Violent Britain: Cautious welcome for 1% fall in crime: Biggest reductions in recorded offences came in thefts from cars and shops, but robberies continued to rise. Drop after four years of rises could be a 'blip'. Terry Kirby reports
Wednesday 20 April 1994
Ministers gave the official figures a cautious welcome, aware that since crime has risen by more than 5 per cent annually over the past 10 years they they could simply be a blip. The drop of 5 per cent in 1988 was followed by an increase of 9 percentage points in the following year.
Ministers know that violent crimes, car thefts and burglaries also continued to rise, although at considerably lower rates than in recent years. The overall number of offences was down to 5.5 million from the high of 5.6 million in 1992. The biggest reductions were in theft offences: from cars, shops and of bicycles.
David Maclean, the Home Office minister, said the drop was to be 'cautiously welcomed'. Behind the decrease, he said, was an encouraging trend - the last quarter of 1993 showed a reduction of 9 per cent against the same quarter of the previous year.
He added: 'Whilst I, and my colleagues, are encouraged by the overall fall . . . it is important that we should not lose sight of the fact that there exists a great deal of concern among the public about the level of crime in the country.'
Recorded crime figures are accepted by ministers and the Home Office to be notoriously unreliable indicators. Many crimes are not recorded because police are often unable to verify that an offence has occurred.
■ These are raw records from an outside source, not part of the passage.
/-- One command of the block for each row of the opcode table. -/
inductive Instr where
  -- power, reset and start (file 16, R510, R524)
  | pwrEnRise (mv : Nat) (temps : List Nat)
  | pwrEnFall
  | railsStable (rtcHeld : Bool) (inletC : Nat)
  | perstDeassert (refclk : Bool) (sig0 sig1 : Bool)
  | perstAssert
  | inputUndervoltage (mv : Nat)
  | inputOvervoltage (mv : Nat)
  | powerLoss
  | fwAuthenticated
  | ccsReady
  | emberTrainingDone (failed : List Nat) (lanesRepaired : Tbl Nat)
  | fieldSelfTestDone (failed : List Nat)
  | peatMountDone
  | discoveryAccept
  | fullService
  | pcieConfigRequest (reg : CfgReg) (write : Option Nat)
  | functionLevelReset
  -- BAR0 accesses and mailboxes (file 02)
  | mbxInWrite (ch : Nat) (word : Word) (ide : IdeTag)
  | paramWrite (ch off : Nat) (bytes : List Byte) (ide : IdeTag)
  | mbxOutRelease (ch : Nat) (ide : IdeTag)
  | mctpMbxRequest (eid kind channel : Nat) (param : List Byte) (word : Word)
  | mbxAccept (ch : Nat)
  | mbxReplyPost (ch : Nat)
  | fetchHoldWrite (v : Bool)
  | softRestart
  | heartbeatTick
  | aliasRead (off size : Nat)
  | sowingWrite (off size : Nat) (v : Word)
  | rcRead (bar : Bar) (off size : Nat) (coincident : Word) (ide : IdeTag)
  | registerWrite (bar : Bar) (off size : Nat) (v : Word) (hwSet : Word) (ide : IdeTag)
  | malformedBarAccess (bar : Bar) (off : Nat) (write : Bool)
  | dbSqTailWrite (ring value : Nat)
  | dbCqHeadWrite (ring value : Nat)
  | cloniSweep
  | descriptorFetch (ring : Nat) (passed : List Nat) (desc input : List Byte)
  | commandComplete (ring cid : Nat)
  | ringCoalTimeout (ring : Nat)
  | ringDmaFailure (ring : Nat) (write : Bool) (cid : Option Nat) (cqWritable : Bool)
  | lockstepMismatch
  | cloniRestartDone
  -- mailbox opcodes (R49)
  | capQuery (ch : Nat)
  | clnEcho (ch : Nat)
  | ringCreate (ch : Nat)
  | ringDestroy (ch : Nat)
  | ringReset (ch : Nat)
  | ringQuery (ch : Nat)
  | eventQueueCreate (ch : Nat)
  | eventQueueDestroy (ch : Nat)
  | ccsIndirect (ch : Nat) (input : List Byte)
  -- the Field (file 03)
  | rateUpdate (readings : List CoreReading)
  | powerHoldAdjust (mv da askMv : Nat) (sense : List Nat)
  | fieldStatus (c : Cmd)
  | fieldSupply (c : Cmd)
  | fieldFence (c : Cmd)
  | fieldRestrict (c : Cmd)
  | fieldEnable (c : Cmd)
  | fieldLoad (c : Cmd)
  | fieldRun (c : Cmd)
  | fieldStop (c : Cmd)
  | fieldRunEnd (ring cid : Nat) (reg1 : Word) (poisoned : Bool)
  | rankRestart (ring cid rank : Nat)
  | itemPlace
  | itemCommit (item beats : Nat)
  | reserveJoin
  | meshSend (core thread dstCore dstThread tag : Nat) (payload : List Byte)
  | meshDeliver (core thread dstCore dstThread : Nat)
  | meshResend (core thread dstCore dstThread : Nat)
  | meshFlitError (core : Nat)
  | sramError (core : Nat) (double : Bool) (word : Nat) (thread : Option Nat)
  | coreStallDetect (core : Nat)
  | paceLowDetect (core : Nat)
  | coreSlowDetect (core : Nat)
  | reserveSelfTest (core : Nat)
  | reserveTestDone (core : Nat) (pass : Bool)
  -- Kiln and sheaves (files 04, 05)
  | kilnAttend (c : Cmd)
  | kilnRopeSet (c : Cmd)
  | kilnRopeClear (c : Cmd)
  | kilnAdmitSet (c : Cmd)
  | kilnStatus (c : Cmd)
  | residencyTimeout (item : Nat)
  | sheafFormat (c : Cmd)
  | sheafFormatDrop (c : Cmd)
  | sheafAppend (c : Cmd)
  | sheafRead (c : Cmd)
  -- Ember and plough (file 06)
  | emberAccess (eda : Nat) (write : Bool) (data : List Byte) (poisoned : Bool) (reports : List Nat)
  | emberLineError (eda : Nat) (uncorrectable : Bool) (scrub : Bool)
  | scrubStep (chan : Nat) (corrected uncorrectable : List Nat)
  | ploughFill (c : Cmd)
  | ploughCopy (c : Cmd)
  | ploughLogic (c : Cmd)
  | ploughFenceInstall (op chan : Nat)
  | ploughRowStep (op chan : Nat)
  | ploughComplete (op : Nat)
  -- tiers (file 07)
  | tierSeqCreate (c : Cmd)
  | tierSeqFork (c : Cmd)
  | tierSeqDestroy (c : Cmd)
  | tierSeqTruncate (c : Cmd)
  | tierRemap (c : Cmd)
  | tierQuery (c : Cmd)
  | tierPin (c : Cmd)
  | tierUnpin (c : Cmd)
  | tierFlush (c : Cmd)
  | tierRegionAlloc (c : Cmd)
  | tierRegionFree (c : Cmd)
  | tierConfig (c : Cmd)
  | tierStatus (c : Cmd)
  | tierWear (c : Cmd)
  | tierLossList (c : Cmd)
  | tierLend (c : Cmd)
  | tierReclaim (c : Cmd)
  | tierBorrow (c : Cmd)
  | tierReturn (c : Cmd)
  | epochBoundary
  | tailIdleExpiry (body : Nat)
  | writebackStart
  | writebackDone (body : Nat) (nandBytes peMean peMax : Nat)
  | journalRecordDone
  | evictionPass
  | evictionCommit (body : Nat)
  | allocationResume
  | fetchStart
  | fetchDone (body : Nat) (retry : Bool)
  | peatProgramFail (body : Nat)
  | peatControllerTimeout (group : Nat)
  | reclaimNoticeExpiry (comp : Nat)
  | orphanExpiry (comp : Nat)
  | allotmentZeroed (allot : Nat)
  | compositionDrained (comp : Nat)
  -- Charcoal (file 08)
  | charcoalCompress (c : Cmd)
  | charcoalDecompress (c : Cmd)
  | charcoalStatus (c : Cmd)
  -- Seedbank (file 09)
  | seedLookup (c : Cmd)
  | seedSearch (flips : List (Nat × BitVec 80))
  | seedStep (c : Cmd)
  | seedCensus (c : Cmd)
  | seedInsert (c : Cmd)
  | insertCommit (bank : Nat)
  | seedDelete (c : Cmd)
  | seedPost (c : Cmd)
  | seedExport (c : Cmd)
  | seedBankSet (c : Cmd)
  | seedConfig (c : Cmd)
  | seedStatus (c : Cmd)
  | ageTick
  | evictionEngineCommit
  | cursorIdleExpiry (cursor : Nat)
  | seedRateUpdate (hd1C : Nat)
  | shadowCompare (bank unit : Nat) (flip : BitVec 80) (shadowBad : Bool)
  -- Gleaner (file 10)
  | gleanSwathCreate (c : Cmd)
  | gleanSwathDrop (c : Cmd)
  | gleanBind (c : Cmd)
  | gleanSearch (c : Cmd)
  | gleanBitmap (c : Cmd)
  | gleanMerge (c : Cmd)
  | gleanConfig (c : Cmd)
  | gleanStatus (c : Cmd)
  | listVisitStart (swath list : Nat)
  | gleanSearchDone (search : Nat)
  | postingDequeue
  | staleRepost
  | mergeDone (swath : Nat)
  -- Olnen links and control (file 11)
  | linkDataReceive (port : Nat) (f : LFrame)
  | linkAckReceive (port ackSeq : Nat)
  | linkNakReceive (port ackSeq : Nat)
  | linkCreditReceive (port cls units : Nat)
  | controlRetrain (port width token lanes : Nat) (uid : BitVec 128)
  | controlResize (port width token lanes : Nat) (uid : BitVec 128)
  | controlLaneLost (port lanes : Nat)
  | controlAccept (port width token lanes : Nat)
  | controlGo (port width token lanes : Nat)
  | controlCreditInit (port : Nat) (credits : List Nat)
  | notReadyReceive (port backoffUs reason : Nat)
  | timeFrameReceive (port domain : Nat) (m : PtpMsg)
  | helloReceive (port : Nat) (d : Disc)
  | queryReceive (port : Nat) (d : Disc)
  | replyReceive (port : Nat) (d : Disc)
  | claimReceive (port hops : Nat) (d : Disc)
  | linkReplayTimeout (port : Nat)
  | linkAckTimer (port : Nat)
  | signalDetect (port : Nat)
  | linkTrainingDone (port : Nat) (ok : Bool) (lanes : Nat) (otherMode : Bool)
  | trainingBackoffExpiry (port : Nat)
  | retrainDone (port : Nat)
  | resizeDone (port : Nat)
  | laneLoss (port lane cause : Nat)
  | laneBerSample (port lane : Nat) (aboveThreshold : Bool) (berTenths cwCorrected cwUncorrected : Nat)
  | laneRejoinTimer (port lane : Nat)
  | laneQuarantineDone (port lane : Nat) (pass : Bool) (step : Nat)
  | helloTimer (port : Nat)
  | addrEffective
  | routeSwap
  | mcastDeadline (mcast : Nat)
  | mcastRetry (mcast : Nat)
  | ptpSyncTimer (port : Nat)
  | syncHoldoverTimeout (port : Nat)
  | ptmExchange (host : Nat)
  | ethFrameReceive (port : Nat) (f : EthFrame)
  | pfcFrameReceive (port cls : Nat) (pause : Bool)
  | discoverTimeout (queryId : Nat)
  | olnenStatus (c : Cmd)
  | olnenPortMode (c : Cmd)
  | olnenRetrain (c : Cmd)
  | olnenWidth (c : Cmd)
  | olnenFence (c : Cmd)
  | olnenRestrict (c : Cmd)
  | olnenEnable (c : Cmd)
  | olnenAddrSet (c : Cmd)
  | olnenDiscover (c : Cmd)
  | olnenRouteSet (c : Cmd)
  | olnenRouteGet (c : Cmd)
  | olnenMcastGroup (c : Cmd)
  | olnenMcast (c : Cmd)
  | olnenTime (c : Cmd)
  | olnenConfig (c : Cmd)
  -- Olnen transport and remote memory (file 12)
  | transportAckReceive (f : TFrame)
  | nackGap (f : TFrame)
  | nackResync (f : TFrame)
  | nackBusy (f : TFrame)
  | nackNoSlot (f : TFrame)
  | nackNotHolder (f : TFrame)
  | noticeShutdown (f : TFrame)
  | noticeStookList (f : TFrame)
  | opLoad (f : TFrame)
  | opStore (f : TFrame)
  | opAtomic (f : TFrame)
  | opCounterAdd (f : TFrame)
  | opCoreMsg (f : TFrame)
  | opCommand (f : TFrame)
  | loadData (f : TFrame)
  | atomicOld (f : TFrame)
  | opFault (f : TFrame)
  | commandDoneMsg (f : TFrame)
  | fallowBorrow (f : TFrame)
  | fallowGrant (f : TFrame)
  | fallowRefuse (f : TFrame)
  | fallowReclaimNotice (f : TFrame)
  | fallowReturn (f : TFrame)
  | fallowReleased (f : TFrame)
  | fallowProbe (f : TFrame)
  | fallowProbeTimer (holding : List Nat)
  | cohGetS (f : TFrame)
  | cohGetM (f : TFrame)
  | cohPutM (f : TFrame)
  | cohRecall (f : TFrame)
  | cohInv (f : TFrame)
  | cohInvAck (f : TFrame)
  | cohData (f : TFrame)
  | rtoTimeout (ctx node rctx : Nat)
  | transportAckTimer (ctx node rctx : Nat)
  | slotRecycle (ctx node rctx : Nat)
  | tombstoneExpiry (ctx node rctx : Nat)
  | flagSend (tag : Nat)
  | remoteCommandAccept (ctx : Nat) (passed : List Nat)
  | fieldRemoteAccess (core thread node rctx job window offset kind : Nat) (operand swap : Word) (coherent : Bool)
  | olnenRemote (c : Cmd)
  | olnenPut (c : Cmd)
  | olnenGet (c : Cmd)
  | olnenAtomic (c : Cmd)
  | olnenFlag (c : Cmd)
  | olnenMsg (c : Cmd)
  | olnenJobSet (c : Cmd)
  | olnenWindowOpen (c : Cmd)
  | olnenWindowClose (c : Cmd)
  | olnenCounterAlloc (c : Cmd)
  | olnenCounterWait (c : Cmd)
  | counterWaitTimeout (ring cid : Nat)
  | olnenStookSet (c : Cmd)
  | olnenFlowStatus (c : Cmd)
  -- Headland (file 13)
  | portTransmitPick (port : Nat)
  | wheelSlotRelease (inst : Nat)
  | rotationEntryEnd (inst : Nat)
  | rotationTakeover (inst : Nat)
  | rotationStopAt (inst : Nat)
  | headlandStatus (c : Cmd)
  | headlandClassSet (c : Cmd)
  | headlandQueueSet (c : Cmd)
  | headlandRotation (c : Cmd)
  | headlandRotationStop (c : Cmd)
  -- contexts, keys, firmware, attestation (file 14)
  | contextCreate (c : Cmd)
  | contextDestroy (c : Cmd)
  | contextPark (c : Cmd)
  | contextReside (c : Cmd)
  | contextQuery (c : Cmd)
  | keyLoad (c : Cmd) (unwrapped : Option (List Byte))
  | keyErase (c : Cmd)
  | keyQuery (c : Cmd)
  | keyBindJob (c : Cmd)
  | keyShadowDiscard (slot : Nat)
  | secConfig (c : Cmd)
  | fwStage (c : Cmd)
  | fwActivate (c : Cmd) (sigOk : Bool)
  | fwCommit (c : Cmd)
  | fwStatus (c : Cmd) (sigOk : Bool)
  | fwEraseBank (c : Cmd)
  | spdmGetVersion (path : MctpPath)
  | spdmGetCapabilities (path : MctpPath) (version : Nat)
  | spdmNegotiateAlgorithms (path : MctpPath) (algsOk : Bool)
  | spdmGetDigests (path : MctpPath)
  | spdmGetCertificate (path : MctpPath) (slot offset length : Nat)
  | spdmChallenge (path : MctpPath) (slot : Nat) (nonce : BitVec 256)
  | spdmGetMeasurements (path : MctpPath) (index : Nat) (signed : Bool) (nonce : BitVec 256)
  | spdmKeyExchange (path : MctpPath) (reqSession : Nat) (reqPub : BitVec 768)
  | spdmFinish (path : MctpPath) (session : Nat) (macOk : Bool)
  | spdmEndSession (path : MctpPath) (session : Nat)
  | spdmHeartbeat (path : MctpPath) (session : Nat)
  | spdmKeyUpdate (path : MctpPath) (session : Nat) (op : Nat)
  | spdmVendorDefinedRequest (path : MctpPath) (session : Nat) (ideKm : Bool) (op stream : Nat)
  | spdmChunkSend (path : MctpPath) (handle seqNo : Nat) (last : Bool) (bytes : List Byte)
  | spdmChunkGet (path : MctpPath) (handle seqNo : Nat)
  -- health (file 15)
  | sparkArm (c : Cmd)
  | sparkArmEffective (handle : Nat)
  | sparkDisarm (c : Cmd)
  | sparkStatus (c : Cmd)
  | tallyRead (c : Cmd)
  | tallyWrite
  | strainCompute
  | strainDayRollover
  | thermalCycleSample (fieldC : Nat)
  | rtcSet
  | stragglerHoldExpiry
  | meterSample
  | meterRead (c : Cmd)
  | meterCompositions (c : Cmd)
  | meterProfile (c : Cmd)
  | meterResetTenant (c : Cmd)
  | healthStatus (c : Cmd)
  | healthEventRead (c : Cmd)
  | healthConfig (c : Cmd)
  | healthFence (c : Cmd)
  | healthRestrict (c : Cmd)
  | healthEnable (c : Cmd)
  | healthUnretire (c : Cmd)
  | healthDrain (c : Cmd) (standInOk groupOk reachable contextsOk : Bool) (notCarried : List Nat)
  | healthDrainStatus (c : Cmd)
  | healthDrainCancel (c : Cmd)
  | drainCopyDone (noSpace : Bool)
  | drainRoundDone (noSpace : Bool)
  | drainQuiesced (noSpace : Bool)
  | quarantineDone (cls inst : Nat) (pass : Bool) (step : Nat)
  -- the module (file 16)
  | thermalSample (temps : List Nat) (flow : Nat) (sense : List Nat)
  | coolantFlowLowDetect (flow : Nat)
  | inputPowerFaultDetect (mv da : Nat)
  | powerLimitedDetect
  | actTimerExpiry (n : Nat)
  | modStatus (c : Cmd)
  | modShutdown (c : Cmd)
  | shutdownDrained
  | modMgmtSet (c : Cmd)
  | mgmtMctpPacket (port : Nat) (checksOk : Bool) (kind : MctpKind) (len : Nat)
  | smbusMctpPacket (addr : Nat) (pecOk : Bool) (kind : MctpKind)
  | mctpSetEndpointId (path : MctpPath) (eid : Nat)
  | jtagInstruction (ir : Nat)
  | undervoltageLockoutRelease (mv : Nat)
  | functionLevelResetDone
  | routerBypassDone (core : Nat)
  | softRepairDone (chan row : Nat)
  | cohWriteBack (f : TFrame)
deriving DecidableEq, Repr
Thousands of very minor crimes are not reported.
Figures are also subject to differences in recording practices and the effect of initiatives against certain types of crime - such as the recent emphasis on reporting rapes, which rose by 12 per cent last year. Recording is more accurate among offences which comprise the bulk of recent increases - property crime - because of insurance claims.
The Home Office-produced British Crime Survey, which questions victims, suggests the true level of crime may be three times higher than the recorded figure, about 15 million, but that the rate of increase is much slower.
The 1993 figures released yesterday include a 10 per cent rise in robberies, a 6 per cent rise in sex offences and a 2 per cent increase in violence against the person, the smallest increase for 10 years.
All vehicle crime was down 1.6 per cent, compared with a 3 per rise in 1992 and an 18 per cent increase in 1991. Burglaries were up by just over 1 per cent, compared with an 11 per cent rise in 1992.
A total of 25 of the 43 police forces recorded decreases - topped by the City of London with a 17 per cent drop - largely due to the increased anti-terrorism measures around the City - and Dyfed-Powys with 13 per cent. Both forces have very few crimes committed in total. The biggest rise among the 18 forces showing increases was South Yorkshire with 14.5 per cent.
Crime dropped in most major urban areas. In London, the Metropolitan Police recorded a drop of 3 per cent - largely owing, the force claimed, to the Operation Bumblebee initiative which had led to a drop of 10 per cent in house break-ins.
Despite the reduction in the number of crimes being investigated, police still solved fewer crimes. The clear-up rate was down 1 percentage point to 25 per cent.
Crime is the subject of the world's first deliberative opinion poll, being conducted jointly by the Independent with Granada Television and Channel 4. The results will be broadcast in a two-hour Channel 4 programme and published simultaneously in the Independent next month.